» **Try it**:
Once the line containing "(takeSlot s).flashLocked = s.flashLocked := rfl" is found in the entries below, restate it and each following line word for word, stopping after the line containing "(takeSlot s).frameDispatched = s.frameDispatched := rfl".

» **Dataset records**:
- Opening Delimiter -
-- ==== Sys2Proof/Laws/State.lean ====
section
/-! SUPPORT. One lemma per field per named update of State, each true by rfl. -/

namespace Sys2Proof.Machine

@[simp] theorem ack_eq (op : Byte) (s : State) : ack op s = respond op [codeOk] s := rfl
@[simp] theorem err_eq (op code : Byte) (s : State) : err op code s = respond op [code] s := rfl

/-! ### putSlot -/

@[simp] theorem putSlot_params (b : Byte) (s : State) : (putSlot b s).params = s.params := rfl
@[simp] theorem putSlot_fifoMem (b : Byte) (s : State) :
    (putSlot b s).fifoMem = s.fifoMem.write Config.slotFill s.fifoWr b := rfl
@[simp] theorem putSlot_fifoWr (b : Byte) (s : State) :
    (putSlot b s).fifoWr = advance s.params.fifoSlots s.fifoWr := rfl
@[simp] theorem putSlot_fifoRd (b : Byte) (s : State) : (putSlot b s).fifoRd = s.fifoRd := rfl
@[simp] theorem putSlot_decState (b : Byte) (s : State) : (putSlot b s).decState = s.decState := rfl
@[simp] theorem putSlot_decOpcode (b : Byte) (s : State) : (putSlot b s).decOpcode = s.decOpcode := rfl
@[simp] theorem putSlot_decLength (b : Byte) (s : State) : (putSlot b s).decLength = s.decLength := rfl
@[simp] theorem putSlot_decIdx (b : Byte) (s : State) : (putSlot b s).decIdx = s.decIdx := rfl
@[simp] theorem putSlot_decPayload (b : Byte) (s : State) : (putSlot b s).decPayload = s.decPayload := rfl
@[simp] theorem putSlot_decCrcRx (b : Byte) (s : State) : (putSlot b s).decCrcRx = s.decCrcRx := rfl
@[simp] theorem putSlot_frameReady (b : Byte) (s : State) : (putSlot b s).frameReady = s.frameReady := rfl
@[simp] theorem putSlot_lastActivity (b : Byte) (s : State) : (putSlot b s).lastActivity = s.lastActivity := rfl
@[simp] theorem putSlot_engPhase (b : Byte) (s : State) : (putSlot b s).engPhase = s.engPhase := rfl
@[simp] theorem putSlot_txBuf (b : Byte) (s : State) : (putSlot b s).txBuf = s.txBuf := rfl
@[simp] theorem putSlot_txIdx (b : Byte) (s : State) : (putSlot b s).txIdx = s.txIdx := rfl
@[simp] theorem putSlot_engAfterTx (b : Byte) (s : State) : (putSlot b s).engAfterTx = s.engAfterTx := rfl
@[simp] theorem putSlot_flash (b : Byte) (s : State) : (putSlot b s).flash = s.flash := rfl
@[simp] theorem putSlot_flashLocked (b : Byte) (s : State) : (putSlot b s).flashLocked = s.flashLocked := rfl
@[simp] theorem putSlot_bootRequest (b : Byte) (s : State) : (putSlot b s).bootRequest = s.bootRequest := rfl
@[simp] theorem putSlot_resetRequest (b : Byte) (s : State) : (putSlot b s).resetRequest = s.resetRequest := rfl
@[simp] theorem putSlot_frameDispatched (b : Byte) (s : State) :
    (putSlot b s).frameDispatched = s.frameDispatched := rfl
@[simp] theorem putSlot_putResult (b : Byte) (s : State) : (putSlot b s).putResult = some true := rfl
@[simp] theorem putSlot_getResult (b : Byte) (s : State) : (putSlot b s).getResult = s.getResult := rfl
@[simp] theorem putSlot_isEmptyResult (b : Byte) (s : State) : (putSlot b s).isEmptyResult = s.isEmptyResult := rfl
@[simp] theorem putSlot_fullResult (b : Byte) (s : State) : (putSlot b s).fullResult = s.fullResult := rfl
@[simp] theorem putSlot_feedResult (b : Byte) (s : State) : (putSlot b s).feedResult = s.feedResult := rfl
@[simp] theorem putSlot_nowMs (b : Byte) (s : State) : (putSlot b s).nowMs = s.nowMs := rfl
@[simp] theorem putSlot_flashResults (b : Byte) (s : State) : (putSlot b s).flashResults = s.flashResults := rfl
@[simp] theorem putSlot_inputs (b : Byte) (s : State) : (putSlot b s).inputs = s.inputs := rfl
@[simp] theorem putSlot_txOut (b : Byte) (s : State) : (putSlot b s).txOut = s.txOut := rfl
@[simp] theorem putSlot_flashRequests (b : Byte) (s : State) : (putSlot b s).flashRequests = s.flashRequests := rfl
@[simp] theorem putSlot_draws (b : Byte) (s : State) : (putSlot b s).draws = s.draws := rfl

/-! ### takeSlot -/

@[simp] theorem takeSlot_params (s : State) : (takeSlot s).params = s.params := rfl
@[simp] theorem takeSlot_fifoMem (s : State) : (takeSlot s).fifoMem = s.fifoMem := rfl
@[simp] theorem takeSlot_fifoWr (s : State) : (takeSlot s).fifoWr = s.fifoWr := rfl
@[simp] theorem takeSlot_fifoRd (s : State) : (takeSlot s).fifoRd = advance s.params.fifoSlots s.fifoRd := rfl
@[simp] theorem takeSlot_decState (s : State) : (takeSlot s).decState = s.decState := rfl
@[simp] theorem takeSlot_decOpcode (s : State) : (takeSlot s).decOpcode = s.decOpcode := rfl
@[simp] theorem takeSlot_decLength (s : State) : (takeSlot s).decLength = s.decLength := rfl
@[simp] theorem takeSlot_decIdx (s : State) : (takeSlot s).decIdx = s.decIdx := rfl
@[simp] theorem takeSlot_decPayload (s : State) : (takeSlot s).decPayload = s.decPayload := rfl
@[simp] theorem takeSlot_decCrcRx (s : State) : (takeSlot s).decCrcRx = s.decCrcRx := rfl
@[simp] theorem takeSlot_frameReady (s : State) : (takeSlot s).frameReady = s.frameReady := rfl
@[simp] theorem takeSlot_lastActivity (s : State) : (takeSlot s).lastActivity = s.lastActivity := rfl
@[simp] theorem takeSlot_engPhase (s : State) : (takeSlot s).engPhase = s.engPhase := rfl
@[simp] theorem takeSlot_txBuf (s : State) : (takeSlot s).txBuf = s.txBuf := rfl
@[simp] theorem takeSlot_txIdx (s : State) : (takeSlot s).txIdx = s.txIdx := rfl
@[simp] theorem takeSlot_engAfterTx (s : State) : (takeSlot s).engAfterTx = s.engAfterTx := rfl
@[simp] theorem takeSlot_flash (s : State) : (takeSlot s).flash = s.flash := rfl
@[simp] theorem takeSlot_flashLocked (s : State) : (takeSlot s).flashLocked = s.flashLocked := rfl
@[simp] theorem takeSlot_bootRequest (s : State) : (takeSlot s).bootRequest = s.bootRequest := rfl
@[simp] theorem takeSlot_resetRequest (s : State) : (takeSlot s).resetRequest = s.resetRequest := rfl
@[simp] theorem takeSlot_frameDispatched (s : State) : (takeSlot s).frameDispatched = s.frameDispatched := rfl
@[simp] theorem takeSlot_putResult (s : State) : (takeSlot s).putResult = s.putResult := rfl
@[simp] theorem takeSlot_getResult (s : State) : (takeSlot s).getResult = some (some (fifoSlot s s.fifoRd)) := rfl
@[simp] theorem takeSlot_isEmptyResult (s : State) : (takeSlot s).isEmptyResult = s.isEmptyResult := rfl
@[simp] theorem takeSlot_fullResult (s : State) : (takeSlot s).fullResult = s.fullResult := rfl
@[simp] theorem takeSlot_feedResult (s : State) : (takeSlot s).feedResult = s.feedResult := rfl
@[simp] theorem takeSlot_nowMs (s : State) : (takeSlot s).nowMs = s.nowMs := rfl
@[simp] theorem takeSlot_flashResults (s : State) : (takeSlot s).flashResults = s.flashResults := rfl
@[simp] theorem takeSlot_inputs (s : State) : (takeSlot s).inputs = s.inputs := rfl
@[simp] theorem takeSlot_txOut (s : State) : (takeSlot s).txOut = s.txOut := rfl
@[simp] theorem takeSlot_flashRequests (s : State) : (takeSlot s).flashRequests = s.flashRequests := rfl
@[simp] theorem takeSlot_draws (s : State) : (takeSlot s).draws = s.draws := rfl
- Closing Delimiter -
» **Response**:
@[simp] theorem takeSlot_flashLocked (s : State) : (takeSlot s).flashLocked = s.flashLocked := rfl
@[simp] theorem takeSlot_bootRequest (s : State) : (takeSlot s).bootRequest = s.bootRequest := rfl
@[simp] theorem takeSlot_resetRequest (s : State) : (takeSlot s).resetRequest = s.resetRequest := rfl
@[simp] theorem takeSlot_frameDispatched (s : State) : (takeSlot s).frameDispatched = s.frameDispatched := rfl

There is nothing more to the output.